Fabbri Margherita, Coelho Miguel, Guedes Leonor Correia, Rosa Mario M, Abreu Daisy, Gonçalves Nilza, Antonini Angelo, Ferreira Joaquim J
Instituto de Medicina Molecular, Faculty of Medicine, University of Lisbon, Portugal.
Instituto de Medicina Molecular, Faculty of Medicine, University of Lisbon, Portugal; Neurology Service, Department of Neurosciences, Hospital Santa Maria, Lisbon, Portugal.
Parkinsonism Relat Disord. 2017 Aug;41:113-117. doi: 10.1016/j.parkreldis.2017.05.003. Epub 2017 May 8.
Subthalamic deep brain stimulation (STN-DBS) is an established treatment for the motor complications of Parkinson's disease (PD) and may have beneficial effects on non-motor symptoms (NMS). However, the acute effect of STN stimulation on NMS has only been explored in small PD cohorts with short post-surgical follow-up.
To study NMS response to an acute stimulation challenge in an STN-DBS PD population with a medium/long-term post-surgical follow-up.
32 STN-DBS PD patients were tested twice (MED OFF/STIM OFF and MED OFF/STIM ON). MDS-UPDRS-III, blood pressure (BP) assessment, a visual analogue scale for pain and fatigue and State Trait Anxiety Scale score were evaluated during both stimulation conditions. NMS were assessed with MDS-UPDRS-I, Non-Motor Symptoms Scale, Geriatric Depression Scale and the Neuropsychiatric Inventory scale.
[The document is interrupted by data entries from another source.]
-- ==== Sys2Proof/Laws/Operands.lean ====
section
/-! SUPPORT. The range checks, the state conditions and the W-bit registers, each said once. -/

namespace Sys2Proof.Machine

/-! ## Range checks (30_encoding.md R76) -/

theorem isByteSymbol_of_le {sym : BitVec 9} (h : sym.toNat ≤ 255) : isByteSymbol sym = true := decide_eq_true h

theorem isByteSymbol_of_gt {sym : BitVec 9} (h : 255 < sym.toNat) : isByteSymbol sym = false :=
  decide_eq_false (Nat.not_le_of_gt h)

theorem isSymbol_of_le {sym : BitVec 9} (h : sym.toNat ≤ 256) : isSymbol sym = true := decide_eq_true h

theorem isSymbol_of_gt {sym : BitVec 9} (h : 256 < sym.toNat) : isSymbol sym = false :=
  decide_eq_false (Nat.not_le_of_gt h)

/-! ## State conditions -/

theorem Regs.coderActive_iff (r : Regs) : r.coderActive = true ↔ r.encState = .active ∨ r.decState = .active := by
  simp [Regs.coderActive]

theorem Regs.coderActive_of_neither {r : Regs} (he : r.encState ≠ .active) (hd : r.decState ≠ .active) :
    r.coderActive = false := by simp [Regs.coderActive, he, hd]

theorem Regs.fmReady_iff (r : Regs) : r.fmReady = true ↔ r.fmState = .ready := by simp [Regs.fmReady]

theorem Regs.fmReady_of_open {r : Regs} (h : r.fmState = .openModel) : r.fmReady = false := by simp [Regs.fmReady, h]

/-! ## W-bit values in registers (00_scope.md R6, R7; log 1) -/

theorem two_pow_bits_le (w : Width) : 2 ^ w.bits ≤ 2 ^ 32 := Nat.pow_le_pow_right (by decide) w.le_32

theorem mask_lt (w : Width) : mask w < 2 ^ 32 :=
  Nat.lt_of_lt_of_le (Nat.sub_lt (Nat.two_pow_pos _) Nat.one_pos) (two_pow_bits_le w)

theorem mask_succ (w : Width) : mask w + 1 = 2 ^ w.bits := Nat.sub_add_cancel (Nat.two_pow_pos _)

/-- `2^W = 2·HALF = 4·QUARTER`. -/
theorem two_mul_half (w : Width) : 2 * half w = 2 ^ w.bits := by
  rw [half, ← Nat.pow_succ', show (w.bits - 1).succ = w.bits from by have := w.two_le; omega]

theorem two_mul_quarter (w : Width) : 2 * quarter w = half w := by
  rw [half, quarter, ← Nat.pow_succ', show (w.bits - 2).succ = w.bits - 1 from by have := w.two_le; omega]

theorem quarter_pos (w : Width) : 1 ≤ quarter w := Nat.two_pow_pos _

/-- A W-bit value survives its register. -/
theorem toReg_toNat {w : Width} {v : Nat} (h : v ≤ mask w) : (toReg v).toNat = v := by
  rw [toReg, BitVec.toNat_ofNat, Nat.mod_eq_of_lt (Nat.lt_of_le_of_lt h (mask_lt w))]

theorem resetBound_toNat (w : Width) : (Regs.resetBound w).toNat = mask w := toReg_toNat (Nat.le_refl _)

end Sys2Proof.Machine
end

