-- ==== Sys2Proof/Laws/Frames.lean ====
section
/-! SUPPORT. Which registers a successful run of accesses changes, whatever the environment answered before. -/

namespace Sys2Proof.Machine

/-- `r'` is `r` but for the writer and the underflow counter. -/
def Regs.onlyWriter (r r' : Regs) : Prop := r' = { r with acc := r'.acc, nacc := r'.nacc, ufc := r'.ufc }

/-- `r'` is `r` but for the reader's position and the code. -/
def Regs.onlyReader (r r' : Regs) : Prop := r' = { r with rpos := r'.rpos, dcode := r'.dcode }

theorem Regs.onlyWriter_refl (r : Regs) : r.onlyWriter r := rfl

theorem Regs.onlyWriter_ufc (r : Regs) (n : Nat) : r.onlyWriter { r with ufc := n } := rfl

theorem Regs.onlyReader_refl (r : Regs) : r.onlyReader r := rfl

theorem Regs.onlyWriter_trans {r r' r'' : Regs} (h : r.onlyWriter r') (h' : r'.onlyWriter r'') : r.onlyWriter r'' := by
  unfold Regs.onlyWriter at *
  rw [h', h]

theorem Regs.onlyReader_trans {r r' r'' : Regs} (h : r.onlyReader r') (h' : r'.onlyReader r'') : r.onlyReader r'' := by
  unfold Regs.onlyReader at *
  rw [h', h]

/-! ## The writer -/

theorem sinkWrite_regs (b : Byte) (s t : State) (h : sinkWrite b s = .done () t) : t.regs = s.regs ∧ t.width = s.width := by
  cases ha : s.nextAnswer with
  | success =>
    rw [sinkWrite_of_success b s ha] at h
    cases h
    exact ⟨rfl, rfl⟩
  | failure =>
    rw [sinkWrite_of_failure b s ha] at h
    cases h

/-- A bit shifted into an accumulator that is not full keeps the pending bits below its count (10_state.md R30). -/
theorem shiftInBit_fits : ∀ (acc : Byte) (n : BitVec 3) (b : Bool), n ≠ 7 → acc.toNat < 2 ^ n.toNat →
    (shiftInBit acc b).toNat < 2 ^ (n + 1).toNat := by decide +kernel

/-- `EmitBit` changes the writer only, and keeps it legal (41_bit_packer.md R140). -/
theorem emitBit_regs (b : Bool) (s t : State) (h : emitBit b s = .done () t) :
    s.regs.onlyWriter t.regs ∧ t.regs.ufc = s.regs.ufc ∧ t.width = s.width
      ∧ (s.regs.writerLegal → t.regs.writerLegal) := by
  by_cases h7 : s.regs.nacc = 7
  · rw [emitBit, if_pos h7] at h
    cases ha : s.nextAnswer with
    | success =>
      rw [sinkWrite_of_success _ s ha] at h
      cases h
      exact ⟨rfl, rfl, rfl, fun _ => by simp [Regs.writerLegal]⟩
    | failure =>
      rw [sinkWrite_of_failure _ s ha] at h
      cases h
  · rw [emitBit_of_room b s h7] at h
    cases h
    exact ⟨rfl, rfl, rfl, shiftInBit_fits _ _ b h7⟩

theorem emitBits_regs (bs : List Bool) (s t : State) (h : emitBits bs s = .done () t) :
    s.regs.onlyWriter t.regs ∧ t.regs.ufc = s.regs.ufc ∧ t.width = s.width
      ∧ (s.regs.writerLegal → t.regs.writerLegal) := by
  induction bs generalizing s with
  | nil =>
    cases h
    exact ⟨rfl, rfl, rfl, id⟩
  | cons b bs ih =>
    simp only [emitBits] at h
    cases hb : emitBit b s with
    | ioFailed u =>
      rw [hb] at h
      cases h
    | done a u =>
      rw [hb] at h
      obtain ⟨only, ufc, width, legal⟩ := emitBit_regs b s u hb
      obtain ⟨only', ufc', width', legal'⟩ := ih u h
      exact ⟨Regs.onlyWriter_trans only only', ufc'.trans ufc, width'.trans width, legal' ∘ legal⟩

/-- A sequence of shifts changes the writer and the underflow counter only (42_encoder.md R176, R177). -/
theorem encShifts_regs (xs : List Shift) (s t : State) (h : encShifts xs s = .done () t) :
    s.regs.onlyWriter t.regs ∧ t.regs.ufc = (codedBits s.regs.ufc xs).2 ∧ t.width = s.width
      ∧ (s.regs.writerLegal → t.regs.writerLegal) := by
  induction xs generalizing s with
  | nil =>
    cases h
    exact ⟨rfl, rfl, rfl, id⟩
  | cons x xs ih =>
    cases x with
    | e3 =>
      obtain ⟨only, ufc, width, legal⟩ := ih _ h
      exact ⟨Regs.onlyWriter_trans (Regs.onlyWriter_ufc _ _) only, ufc, width, legal⟩
    | e12 b =>
      rw [encShifts, encShift_e12] at h
      cases hb : emitBits (b :: List.replicate s.regs.ufc (!b)) s with
      | ioFailed u =>
        rw [hb] at h
        cases h
      | done a u =>
        rw [hb, Access.done_thenRegs, Access.done_andThen] at h
        obtain ⟨only, _, width, legal⟩ := emitBits_regs _ s u hb
        obtain ⟨only', ufc', width', legal'⟩ := ih _ h
        exact ⟨Regs.onlyWriter_trans (Regs.onlyWriter_trans only (Regs.onlyWriter_ufc _ _)) only', ufc', width'.trans width, legal' ∘ legal⟩

theorem emitRawBytes_regs (vs : List Byte) (s t : State) (h : emitRawBytes vs s = .done () t) :
    t.regs = s.regs ∧ t.width = s.width := by
  induction vs generalizing s with
  | nil =>
    cases h
    exact ⟨rfl, rfl⟩
  | cons v vs ih =>
    simp only [emitRawBytes, emitRawByte] at h
    cases hw : sinkWrite v s with
    | ioFailed u =>
      rw [hw] at h
      cases h
    | done a u =>
      rw [hw] at h
      obtain ⟨regs, width⟩ := sinkWrite_regs v s u hw
      obtain ⟨regs', width'⟩ := ih u h
      exact ⟨regs'.trans regs, width'.trans width⟩

/-! ## The reader -/

theorem sourceRead_regs (i : Nat) (s t : State) (b : Byte) (h : sourceRead i s = .done b t) :
    t.regs = s.regs ∧ t.width = s.width := by
  cases ha : s.nextAnswer with
  | success =>
    rw [sourceRead_of_success i s ha] at h
    cases h
    exact ⟨rfl, rfl⟩
  | failure =>
    rw [sourceRead_of_failure i s ha] at h
    cases h

theorem sourceReadMany_regs (n i : Nat) (s t : State) (bs : List Byte) (h : sourceReadMany n i s = .done bs t) :
    t.regs = s.regs ∧ t.width = s.width := by
  induction n generalizing i s bs with
  | zero =>
    cases h
    exact ⟨rfl, rfl⟩
  | succ n ih =>
    simp only [sourceReadMany] at h
    cases hr : sourceRead i s with
    | ioFailed u =>
      rw [hr] at h
      cases h
    | done b u =>
      rw [hr, Access.done_andThen] at h
      cases hm : sourceReadMany n (i + 1) u with
      | ioFailed v =>
        rw [hm] at h
        cases h
      | done bs' v =>
        rw [hm] at h
        cases h
        obtain ⟨regs, width⟩ := sourceRead_regs i s u b hr
        obtain ⟨regs', width'⟩ := ih (i + 1) u _ hm
        exact ⟨regs'.trans regs, width'.trans width⟩

/-- `NextBit` changes `RPOS` only, and keeps it in range (41_bit_packer.md R142). -/
theorem nextBit_regs (s t : State) (b : Bool) (h : nextBit s = .done b t) :
    t.regs = { s.regs with rpos := t.regs.rpos } ∧ t.width = s.width ∧ (s.regs.readerLegal → t.regs.readerLegal) := by
  unfold nextBit at h
  split at h
  · rename_i before
    cases ha : s.nextAnswer with
    | success =>
      rw [sourceRead_of_success _ s ha] at h
      cases h
      exact ⟨rfl, rfl, fun _ => before⟩
    | failure =>
      rw [sourceRead_of_failure _ s ha] at h
      cases h
  · cases h
    exact ⟨rfl, rfl, id⟩

/-- A decoder loop changes the reader and the code only, and the code is what it computed from some bits. -/
theorem codeLoop_regs (w : Width) (gs : List (Nat → Bool → Nat)) (fits : ∀ g ∈ gs, ∀ v b, g v b ≤ mask w) (s t : State)
    (h : codeLoop gs s = .done () t) :
    s.regs.onlyReader t.regs ∧ t.width = s.width ∧ (s.regs.readerLegal → t.regs.readerLegal)
      ∧ ∃ bs : List Bool, bs.length = gs.length ∧ t.regs.dcode = toReg (codeAfter gs bs s.regs.dcode.toNat) := by
  induction gs generalizing s with
  | nil =>
    cases h
    exact ⟨rfl, rfl, id, [], rfl, by simp [codeAfter, toReg]⟩
  | cons g gs ih =>
    simp only [codeLoop] at h
    cases hb : nextBit s with
    | ioFailed u =>
      rw [hb] at h
      cases h
    | done b u =>
      rw [hb, Access.done_andThen] at h
      obtain ⟨regs, width, legal⟩ := nextBit_regs s u b hb
      obtain ⟨only', width', legal', bs, len, code⟩ := ih (fun g hg => fits g (by simp [hg])) _ h
      have first : s.regs.onlyReader { u.regs with dcode := toReg (g u.regs.dcode.toNat b) } := by
        unfold Regs.onlyReader
        rw [regs]
      refine ⟨Regs.onlyReader_trans first only', width'.trans width, legal' ∘ legal, b :: bs, by simp [len], ?_⟩
      rw [code]
      simp only [State.withRegs, codeAfter]
      rw [toReg_toNat (fits g (by simp) _ _), regs]

end Sys2Proof.Machine
end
Mean (SD) age was 62.5 (±13.3) years, mean disease duration 18.7 (±5.1) years, mean post-surgical follow-up 4.6 (±1.3) years, and the mean reduction of levodopa equivalent daily dose after surgery was 58.9% (±25.4%). Mean (SD) motor response to stimulation was 40% (15%). STN stimulation significantly improved anxiety (mean 18% ± 19%, P < 0.005) and fatigue (mean 25% ± 51%; P < 0.05), while pain, although improved did not reach statistical significance. With stimulation ON, BP significantly decreased during orthostatism (P < 0.05) and there was a significant increase in asymptomatic orthostatic hypotension (P < 0.05).
Acute STN stimulation improves anxiety and fatigue but decreases orthostatic BP in PD, several years after surgery. These effects should be considered when assessing long-term effect of DBS.
丘脑底核深部脑刺激术(STN-DBS)是治疗帕金森病(PD)运动并发症的一种既定疗法,可能对非运动症状(NMS)有有益影响。然而,STN刺激对NMS的急性影响仅在术后随访时间较短的小样本PD队列中进行过研究。
研究在术后有中长期随访的STN-DBS治疗的PD患者中,NMS对急性刺激挑战的反应。
对32例接受STN-DBS治疗的PD患者进行两次测试(药物关/刺激关和药物关/刺激开)。在两种刺激条件下,评估统一帕金森病评定量表第三部分(MDS-UPDRS-III)、血压(BP)、疼痛和疲劳视觉模拟量表以及状态特质焦虑量表评分。使用MDS-UPDRS第一部分、非运动症状量表、老年抑郁量表和神经精神科问卷量表评估NMS。
平均(标准差)年龄为62.5(±13.3)岁,平均病程18.7(±5.1)年,平均术后随访4.6(±1.3)年,术后左旋多巴等效日剂量平均减少58.9%(±25.4%)。刺激的平均(标准差)运动反应为40%(15%)。STN刺激显著改善了焦虑(平均改善18%±19%,P<0.005)和疲劳(平均改善25%±51%;P<0.05),疼痛虽有改善但未达到统计学显著性。刺激开启时,直立位时BP显著下降(P<0.05),无症状性直立性低血压显著增加(P<0.05)。
术后数年,急性STN刺激可改善PD患者的焦虑和疲劳,但会降低直立位血压。在评估DBS的长期效果时应考虑这些影响。